Things you may not know about Sam Hales, the one-man music machine behind Jungle Giants: He was a competition-winning flautist at school. He was raised by a single Irish mother, and turned to music partially to escape her abusive ex-husband. He adopted his trademark falsetto vocals after hearing Bon Iver on the radio. He curates mini-rave listening sessions for his band, “with laser lights and smoke machines”, once he’s finished an album. Hales would argue that prior to the writing of this record, he was able to keep the wheels spinning fast enough that any reflection on his past, his process or how he ended up signing the biggest publishing deal in Warner Music Australia’s history wasn’t something he put a lot of stock in. In this respect, Experiencing Feelings of Joy is different. It is the best music Hales has written that took him the longest to write, precisely because he managed to overcome one of the darkest periods of his life.
The most enduring dancefloor tunes are always tinged with melancholy, something Hales channelled on tracks like the thumping earworm ‘Where Can I Put All My Love?’ and the 90s acid-jazz orchestration of ‘All The Time In The World’. Hales, who always writes from the rhythm section up, pushed himself further than ever on Experiencing Feelings of Joy, from commissioning live strings (“they provide this natural emotion, it just sounds like a warm blanket on a cold night”) and kicking off the record with a song for one of the most important women in his life; his mother, on the delightful sing-rap opener ‘Tell Me How It Feels’.
Closer ‘The World’s Getting Smaller’ is an atypically sparse number that details the slow unravelling of his relationship. “It’s raw, you know?

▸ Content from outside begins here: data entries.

/-- The mask has exactly the must-be-zero bits of the format (R82). -/
theorem Format.zeroMask_getLsbD (f : Format) (j : Nat) : f.zeroMask.getLsbD j = true ↔ mustBeZeroBit f j := by
  by_cases hj : j < 32
  · revert j
    cases f <;> simp only [mustBeZeroBit] <;> decide
  · rw [BitVec.getLsbD_of_ge _ _ (Nat.not_lt.mp hj)]
    cases f <;> simp [mustBeZeroBit, hj]

theorem and_zeroMask_eq_zero_iff (f : Format) (arg : BitVec 32) : arg &&& f.zeroMask = 0 ↔ f.zerosHold arg = true := by
  rw [zerosHold_iff]
  constructor
  · intro h j hj
    simpa [(f.zeroMask_getLsbD j).mpr hj] using congrArg (·.getLsbD j) h
  · intro h
    apply BitVec.eq_of_getLsbD_eq
    intro j _
    cases hbit : f.zeroMask.getLsbD j
    · simp [hbit]
    · simp [h j ((f.zeroMask_getLsbD j).mp hbit)]

theorem append_fields_inj {op op' : Byte} {arg arg' : BitVec 32} :
    op ++ arg = op' ++ arg' ↔ op = op' ∧ arg = arg' := by
  constructor
  · intro h
    exact ⟨by simpa using congrArg opField h, by simpa using congrArg argField h⟩
  · rintro ⟨rfl, rfl⟩
    rfl

/-- A row matches the words with its byte whose must-be-zero bits are 0. -/
theorem matches_iff (o : Opcode) (w : CommandWord) :
    o.matches w = true ↔ opField w = o.toByte ∧ o.format.zerosHold (argField w) = true := by
  calc o.matches w = true
      ↔ w &&& o.maskWord = o.matchWord := beq_iff_eq
    _ ↔ (opField w &&& 0xFF#8) ++ (argField w &&& o.format.zeroMask) = o.toByte ++ 0#32 := by
        rw [← BitVec.and_append, word_eq_fields, maskWord_eq_append, matchWord_eq_append]
    _ ↔ opField w = o.toByte ∧ argField w &&& o.format.zeroMask = 0 := by
        rw [append_fields_inj, show 0xFF#8 = BitVec.allOnes 8 from rfl, BitVec.and_allOnes, BitVec.ofNat_eq_ofNat]
    _ ↔ opField w = o.toByte ∧ o.format.zerosHold (argField w) = true := by rw [and_zeroMask_eq_zero_iff]

/-- A row matches exactly the words of its commands. -/
theorem matches_iff_decode (o : Opcode) (w : CommandWord) : o.matches w = true ↔ ∃ i, decode w = .ok i ∧ i.opcode = o := by
  rw [matches_iff]
  constructor
  · rintro ⟨ho, hz⟩
    exact ⟨_, decode_of_zerosHold ho hz, opcode_assemble o _⟩
  · rintro ⟨i, hd, rfl⟩
    rw [eq_encode_of_decode hd, opField_encode, argField_encode]
    exact ⟨rfl, zerosHold_arg i⟩

theorem spellsNoCommand_of_no_match {w : CommandWord} (h : ∀ o : Opcode, o.matches w = false) : spellsNoCommand w := by
  by_contra hspells
  obtain ⟨i, hd⟩ := (not_spellsNoCommand_iff w).mp hspells
  have hmatch : i.opcode.matches w = true := (matches_iff_decode _ w).mpr ⟨i, hd, rfl⟩
  rw [h] at hmatch
  cases hmatch

end Sys2Proof
end

section
/-! SUPPORT. What a step does with a word presented next (O2, O3). -/

namespace Sys2Proof.Machine

open Sys2Proof.Spec

/-- A word that decodes is executed as its command (R14, R41). -/
theorem step_of_decode_ok {s : State} {w : CommandWord} {i : Instr} {rest : List Input}
    (hin : s.inputs = .command w :: rest) (hd : decode w = .ok i) : step s = exec i { s with inputs := rest } := by
  rw [step_cons hin, runInput, runWord_ok hd]

/-- A word that the decoder rejects raises `BadCommand` (R84, R85). -/
theorem raisesBadCommand_of_decode_error {w : CommandWord} {e : Reject} (hd : decode w = .error e) : raisesBadCommand w := by
  intro s rest hin
  rw [step_cons hin, runInput, runWord_error hd]

theorem raisesBadCommand_of_spellsNoCommand {w : CommandWord} (h : spellsNoCommand w) : raisesBadCommand w := by
  obtain ⟨e, hd⟩ := (spellsNoCommand_iff w).mp h
  exact raisesBadCommand_of_decode_error hd

/-- SETMODE above 8 raises `InvalidMode` (R86, R125). -/
theorem exec_setmode_reserved {m : Byte} (h : 8 < m.toNat) (s : State) :
    exec (.setmode m) s = .next { s with errMode := true } := by
  have hnone : Mode.ofCode m = none := (Mode.ofCode_eq_none m).mpr h
  obtain ⟨md, hsome, -⟩ | ⟨-, hexec⟩ := execSetmode_cases m s
  · cases hnone.symm.trans hsome
  · exact hexec

/-- The operand of SETMODE is the low byte of its word (R83). -/
theorem extractLsb'_encode_setmode (m : Byte) : (encode (.setmode m)).extractLsb' 0 8 = m := by
  have harg (w : CommandWord) : w.extractLsb' 0 8 = (argField w).extractLsb' 0 8 := by simp [argField]
  rw [harg, argField_encode]
  exact BitVec.extractLsb'_append_eq_right

theorem eq_setmode_of_opcode {i : Instr} (h : i.opcode = .setmode) : ∃ m, i = .setmode m := by
  cases i with
  | setmode m => exact ⟨m, rfl⟩
  | _ => cases h

/-- A word of SETMODE that decodes and has a mode above 8, presented next, sets `ERR_MODE` and changes nothing else (R86). -/
theorem step_of_setmode_word_reserved {s : State} {w : CommandWord} {i : Instr} {rest : List Input}
    (hin : s.inputs = .command w :: rest) (hd : decode w = .ok i) (hi : i.opcode = .setmode)
    (hm : 8 < (w.extractLsb' 0 8).toNat) : step s = .next { s with inputs := rest, errMode := true } := by
  obtain ⟨m, rfl⟩ := eq_setmode_of_opcode hi
  rw [eq_encode_of_decode hd, extractLsb'_encode_setmode] at hm
  rw [step_of_decode_ok hin hd, exec_setmode_reserved hm]

/-- Only SETMODE above 8 is ill formed (R86). -/
theorem wellFormed_of_not_reserved {i : Instr} (h : ∀ m, i = .setmode m → m.toNat ≤ 8) : i.wellFormed = true := by
  cases i with
  | setmode m => exact decide_eq_true (h m rfl)
  | _ => rfl

/-- Settles O3: a word either is rejected or decodes, and what decodes is either SETMODE above 8 or well formed. -/
theorem everyWordIsOneCommandOrOneError : Obligations.EveryWordIsOneCommandOrOneError := by
  intro w
  refine ⟨raisesBadCommand_of_spellsNoCommand, fun hspells hop hm s rest hin => ?_, fun hspells hmode => ?_⟩
  · obtain ⟨i, hd⟩ := (not_spellsNoCommand_iff w).mp hspells
    have hi : i.opcode = .setmode := by
      rw [eq_encode_of_decode hd, opField_encode] at hop
      exact Opcode.toByte_injective hop
    exact step_of_setmode_word_reserved hin hd hi hm
  · obtain ⟨i, hd⟩ := (not_spellsNoCommand_iff w).mp hspells
    have hw := eq_encode_of_decode hd
    refine ⟨i, wellFormed_of_not_reserved ?_, hw, fun s rest hin => step_of_decode_ok hin hd⟩
    rintro m rfl
    by_contra hm
    refine hmode ⟨?_, ?_⟩
    · rw [hw, opField_encode]
      rfl
    · rw [hw, extractLsb'_encode_setmode]
      exact Nat.not_le.mp hm

/-- Settles O2: a row matches the words of its commands, so rows are disjoint and a word outside all rows is rejected. -/
theorem matchAndMaskNameTheCommand : Obligations.MatchAndMaskNameTheCommand := by
  refine ⟨rfl, fun o w => beq_iff_eq, matches_iff_decode, fun o o' w h h' => ?_,
    fun w h => raisesBadCommand_of_spellsNoCommand (spellsNoCommand_of_no_match h), fun w s rest h hm hin => ?_⟩
  · obtain ⟨i, hd, rfl⟩ := (matches_iff_decode o w).mp h
    obtain ⟨i', hd', rfl⟩ := (matches_iff_decode o' w).mp h'
    cases hd.symm.trans hd'
    rfl
  · obtain ⟨i, hd, hi⟩ := (matches_iff_decode .setmode w).mp h
    exact step_of_setmode_word_reserved hin hd hi hm

end Sys2Proof.Machine
end

section
/-! SUPPORT. Reading the mnemonic of a line, and the pseudo-instructions (O6). -/

namespace Sys2Proof.Machine

/-- Text without a semicolon in front of a line stays when the comment goes (R89). -/
theorem stripComment_append {text : List Char} (h : ';' ∉ text) (line : List Char) :
    stripComment (text ++ line) = text ++ stripComment line := by
  induction text with
  | nil => rfl
  | cons c cs ih =>
    obtain ⟨hc, hcs⟩ := List.ne_and_not_mem_of_not_mem_cons h
    simp [stripComment, Ne.symm hc, ih hcs]

/-- A word is read up to the space that ends it, behind what was read of it before (R89). -/
theorem splitWords_append_space {cur word : List Char} (hne : cur ≠ [] ∨ word ≠ []) (h : ' ' ∉ word) (line : List Char) :
    splitWords cur (word ++ ' ' :: line) = (cur.reverse ++ word) :: splitWords [] line := by
  induction word generalizing cur with
  | nil => simp [splitWords, hne.resolve_right (by simp)]
  | cons c cs ih =>
    obtain ⟨hc, hcs⟩ := List.ne_and_not_mem_of_not_mem_cons h
    simp [splitWords, Ne.symm hc, ih (.inl (List.cons_ne_nil c cur)) hcs]

/-- The text can stand as the mnemonic of a line: it is one word, outside a comment (R89). -/
abbrev IsMnemonic (text : List Char) : Prop := text ≠ [] ∧ ' ' ∉ text ∧ ';' ∉ text

/-- A line that starts with a mnemonic and a space has it as its first word (R89). -/
theorem words_of_mnemonic_line {m : List Char} (hm : IsMnemonic m) (x : List Char) :
    splitWords [] (stripComment (m ++ ' ' :: x)) = m :: splitWords [] (stripComment x) := by
  obtain ⟨hne, hspace, hsemicolon⟩ := hm
  have hx : stripComment (' ' :: x) = ' ' :: stripComment x := rfl
  rw [stripComment_append hsemicolon, hx, splitWords_append_space (.inr hne) hspace]
  rfl

/-- Two mnemonics that give the same command with each operand, and without one, give the same line with each operand text. -/
theorem assembleLine_eq_of_mnemonics {m m' : List Char} (hm : IsMnemonic m) (hm' : IsMnemonic m')
    (hbare : assembleBare m = assembleBare m') (hwith : ∀ operand, assembleWith m operand = assembleWith m' operand)
    (x : List Char) : assembleLine (m ++ ' ' :: x) = assembleLine (m' ++ ' ' :: x) := by
  simp only [assembleLine, words_of_mnemonic_line hm, words_of_mnemonic_line hm']
  cases splitWords [] (stripComment x) with
  | nil => simp only [hbare]
  | cons operand rest =>
    cases rest with
    | nil => simp only [hwith]
    | cons => rfl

Our careers were building; suddenly you have friends in London, in Paris and the world that used to be impossibly large is actually getting a little closer together. The song asks ‘even though the world's getting smaller, why do you feel so far away?’ As Grace and I built this dream together, we forgot to hold on to each other and we drifted away.”
With a record big on feelings and even bigger on floor-fillers, Hales has naturally refocused his sights on world domination. “It just feels good to just be spreading joy and love on a global scale,” he says. “I'm lucky to have an immigrant mum from Ireland. I grew up being very exposed to an international outlook. Having previously taken on the Americas, Hales now has his sights set on Europe. “It’s all built off love and obsession. I will never stop making Jungle Giants music; it’s who I am and it's only going to get bigger.”
Whether he’s getting a taco before a show in Mexico or kicking back with friends in Melbourne, Hales is thrilled that he’s managed to tap into something dormant but very real. “I'd overextended and kind of cooked it, but I really found myself,” he says. “That’s where the joy comes from, having this unwavering hope even after experiencing adversity. This record is what everything culminated in for me, because I'm so in love with it and I'm so addicted to music again.”